Although the foods to avoid can be input by the user (doctor) in our implementation, we hardcoded the application to be capable of displaying a maximum of 4 of foods to avoid for a given patient. Similarly, for the “Doctor’s Notes” page, which displays diagnoses and notes for a given patient distinguished by the doctor who provided that information, diagnoses and notes are displayed for a maximum of two doctors. Lastly, we hardcoded a mapping of diagnosis to meal recommendations for a pre-set list of diagnoses (i.e. Crohn’s, Diabetes, High Blood Pressure, Allergies, and Pregnancy – an input to the “Other” option on the Doctor Form Page 1 screen). For the “Foods to Avoid” page, we also have a limited number of foods to avoid that we have mapped to images in our database since we are not using an external API to map food items to images. Accordingly, the doctor can only enter the
following in the “Food to Avoid” section: eggs, sugar, sodium, corn, dairy, fats, fish, gelatin, gluten, kiwis, peanuts, sesame, soy, and tree nuts.

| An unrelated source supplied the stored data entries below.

-- ==== Sys2Proof/Tests/Slice0.lean ====
section
/-! SUPPORT. Tests: worked examples of the spec, terms that are not well formed, and for every statement's hypotheses a
state and operands that meet them all, with what the statement says of them. -/

namespace Sys2Proof.Tests

open Sys2Proof Sys2Proof.Machine Sys2Proof.Safety Sys2Proof.Claims

set_option Elab.async false

/-- A state in a terminal state with some register fields set. -/
def st (t : TermState) (w : List (Fld × Nat)) : State := eachOf w (fun s x => wr x.1 x.2 s) { State.reset with term := t }

/-- The same with every power domain ON. -/
def live (t : TermState) (w : List (Fld × Nat)) : State :=
  eachOf w (fun s x => wr x.1 x.2 s) (eachOf domains (fun s k => wr (F.PWR_TARGET_STATE k) 0 s) { State.reset with term := t })

/-- The state a command leads to. -/
def after (i : Instr) (s : State) : State :=
  match exec i s with
  | .next t => t
  | _ => s

/-- Words sent one after the other, as a receiver takes them from the line. -/
def line (ws : List (Bool × Word)) : List RxWord := onLine ws false

/-- One word from the line. -/
def rxw (k : Bool) (d : Word) : RxWord := { rd := false, code := (encodeWord (k, d) false).1 }

/-- A word whose code-groups are in no table. -/
def badw : RxWord := RxWord.absent

/-- The same where the first ranging result has been applied. -/
def ranged (t : TermState) (w : List (Fld × Nat)) : State := wr F.TIME_STATUS_RANGED 1 (live t w)

/-- Is this event waiting. -/
def waits (c a : Nat) (s : State) : Bool := s.host.events.any (fun e => e.code == c && e.arg0 == a)

/-- A counter's value. -/
def cnt (i : Nat) (s : State) : Nat := (reg (counterAddr i) s).toNat

/-! ### Register access -/

theorem wit_StepRunsTheFrontCommand :
    step { State.reset with pending := [.cdrLock 0, .highz] } = exec (.cdrLock 0) { State.reset with pending := [.highz] } ∧
    step { State.reset with pending := [] } = .next { State.reset with pending := [] } := ⟨rfl, rfl⟩

theorem wit_EveryStepKeepsTheInvariant : Inv State.reset ∧ step State.reset = .next State.reset :=
  ⟨⟨by decide, by decide, by decide, by decide, by decide, by decide, by decide +kernel, by decide⟩, rfl⟩

/-- A state with a ledger counter at 0x12_3456_789A (the worked example of spec/00). -/
def ledgerAt (v : Word) : State := setReg 0x6010 v (st .listening [])

theorem wit_HalvesGoThroughTheLatches_1 : let s := ledgerAt 0x123456789A
    regsAnswer s = true ∧ regAssigned (8 * (0xC02 : BitVec 13).toNat) = true ∧ 8 * (0xC02 : BitVec 13).toNat ≠ R.TIME_NOW ∧
    (after (.lowHalfRead .pcie 0xC02) s).out = [.regData .pcie 0x3456789A] ∧
    (after (.lowHalfRead .pcie 0xC02) s).pcie.snap = { tag := some 0x6010, val := 0x12 } := by decide +kernel

/-- The high half after the low half of the same register; and with no low half read before. -/
theorem wit_HalvesGoThroughTheLatches_2 : let s := after (.lowHalfRead .pcie 0xC02) (ledgerAt 0x123456789A)
    let u := setReg 0x6010 0x34000000FF s
    (latches .pcie u).snap.tag = some (8 * (0xC02 : BitVec 13).toNat) ∧
    (after (.highHalfRead .pcie 0xC02) u).out.head? = some (.regData .pcie 0x12) ∧
    (latches .mgmt u).snap.tag ≠ some (8 * (0xC02 : BitVec 13).toNat) ∧
    (after (.highHalfRead .mgmt 0xC02) u).out.head? = some (.regData .mgmt 0x34) := by decide +kernel

/-- Reading TIME_NOW captures the cycle; in RESET nothing is answered or written, in HOLDING nothing is written here. -/
theorem wit_HalvesGoThroughTheLatches_4 : let s := { st .running [] with bt := 48 * 0x10005 + 7 }
    regsAnswer s = true ∧ 8 * (BitVec.ofNat 13 (R.TIME_NOW / 8)).toNat = R.TIME_NOW ∧ s.term ≠ .holding ∧
    rd F.TIME_EPOCH_SNAP_CYCLE (after (.lowHalfRead .mgmt (BitVec.ofNat 13 (R.TIME_NOW / 8))) s) = 0x10005 ∧
    mayWriteReg (8 * (8 : BitVec 13).toNat) State.reset = false ∧ State.reset.term = .reset ∧
    mayWriteReg (R.AX_CFG 0) (st .holding []) = false ∧
    (after (.highHalfWrite .pcie (BitVec.ofNat 13 (R.AX_CFG 0 / 8)) 5) (st .holding [])).pcie.hold.tag = none := by decide +kernel

/-- The high half of a register that HOLDING blocks: zero, but the latch where its tag is the register. -/
theorem wit_HalvesGoThroughTheLatches_5 : let h := { ledgerAt 0x123456789A with term := .holding }
    let l := { after (.lowHalfRead .pcie 0xC02) (ledgerAt 0x123456789A) with term := .holding }
    regsAnswer h = true ∧ (after (.lowHalfRead .pcie 0xC02) h).out = [.regData .pcie 0] ∧
    (after (.highHalfRead .pcie 0xC02) h).out = [.regData .pcie 0] ∧
    (after (.highHalfRead .pcie 0xC02) l).out.head? = some (.regData .pcie 0x12) := by decide +kernel

theorem wit_HalvesGoThroughTheLatches_3 : let s := st .listening []
    regAssigned (8 * (8 : BitVec 13).toNat) = true ∧ mayWriteReg (8 * (8 : BitVec 13).toNat) s = true ∧
    (after (.highHalfWrite .zwirdo 8 0xABCD) s).zwirdo.hold = { tag := some 0x40, val := 0xCD } := by decide +kernel

/-- BOOT_LOAD_ADDR, a register with no write effect of its own. -/
theorem no_hook_bootLoadAddr : ∀ (p : Path) (x n : Word), writeHook p 0x40 x n = none := fun _ _ _ => rfl

theorem wit_LowHalfWriteCommits_1 : let s := after (.highHalfWrite .pcie 8 0xAB) (st .listening [])
    (regRow 0x40).isSome = true ∧ mayWriteReg 0x40 s = true ∧ (regRow 0x40).all (fun r => !findsLock r s) = true ∧
    reg 0x40 (after (.lowHalfWrite .pcie 8 0x12345678) s) = 0xAB12345678 ∧
    reg 0x40 (after (.lowHalfWrite .pcie 8 0x12345678) (st .listening [])) = 0x0012345678 := by decide +kernel

/-- AX0_RD_CFG's row has RWS fields (spec/15). -/
theorem no_hook_rws : ∀ (p : Path) (x n : Word), writeHook p (R.AX_RD_CFG 0) x n = none := fun _ _ _ => rfl

theorem wit_LowHalfWriteCommits_2 : let s := st .listening [(F.RUN_CTRL_RUN, 1)]
    (regRow (R.AX_RD_CFG 0)).any (fun r => r.rws != 0 && !r.engine) = true ∧ mayWriteReg (R.AX_RD_CFG 0) s = true ∧ countsNow s = true ∧
    Room s ∧ on F.RUN_CTRL_RUN s = true ∧ bookkeeping (R.AX_RD_CFG 0) = false ∧
    cnt C.REG_LOCKED_WRITE (after (.lowHalfWrite .pcie (BitVec.ofNat 13 (R.AX_RD_CFG 0 / 8)) 1) s) = 1 ∧
    waits E.REG_LOCKED (R.AX_RD_CFG 0) (after (.lowHalfWrite .pcie (BitVec.ofNat 13 (R.AX_RD_CFG 0 / 8)) 1) s) = true ∧
    reg (R.AX_RD_CFG 0) (after (.lowHalfWrite .pcie (BitVec.ofNat 13 (R.AX_RD_CFG 0 / 8)) 1) s) = reg (R.AX_RD_CFG 0) s := by
  unfold Room; decide +kernel

theorem wit_LowHalfWriteCommits_3 : let s := st .holding []
    mayWriteReg (8 * (BitVec.ofNat 13 (R.AX_CFG 0 / 8)).toNat) s = false ∧
    reg (R.AX_CFG 0) (after (.lowHalfWrite .pcie (BitVec.ofNat 13 (R.AX_CFG 0 / 8)) 5) s) = reg (R.AX_CFG 0) s := by decide +kernel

Though using such wizard of oz techniques do not provide for extensiveness in terms of the different diagnoses doctors can select for patients and the different foods to avoid we support in the application, it still allows for functionality and demonstrates the workflow of our primary tasks. By choosing completeness of being able to implement the user interface for all three of our primary tasks over integrating with an external API that would allow for a wider selection of food inputs, we were able to spend more time on the database to ensure that the database tables are correctly created and queried. Thus, although there are limitations in our application, we believe they are justified since we uphold nonfunctional requirements important to our application like understandability, flexibility, and protecting sensitive user information.
We utilized SQLite as the basis of our backend infrastructure. Secondly, we employed the Figma Iconify plugin and Figma Health Icons plugin as the source of icons for our app.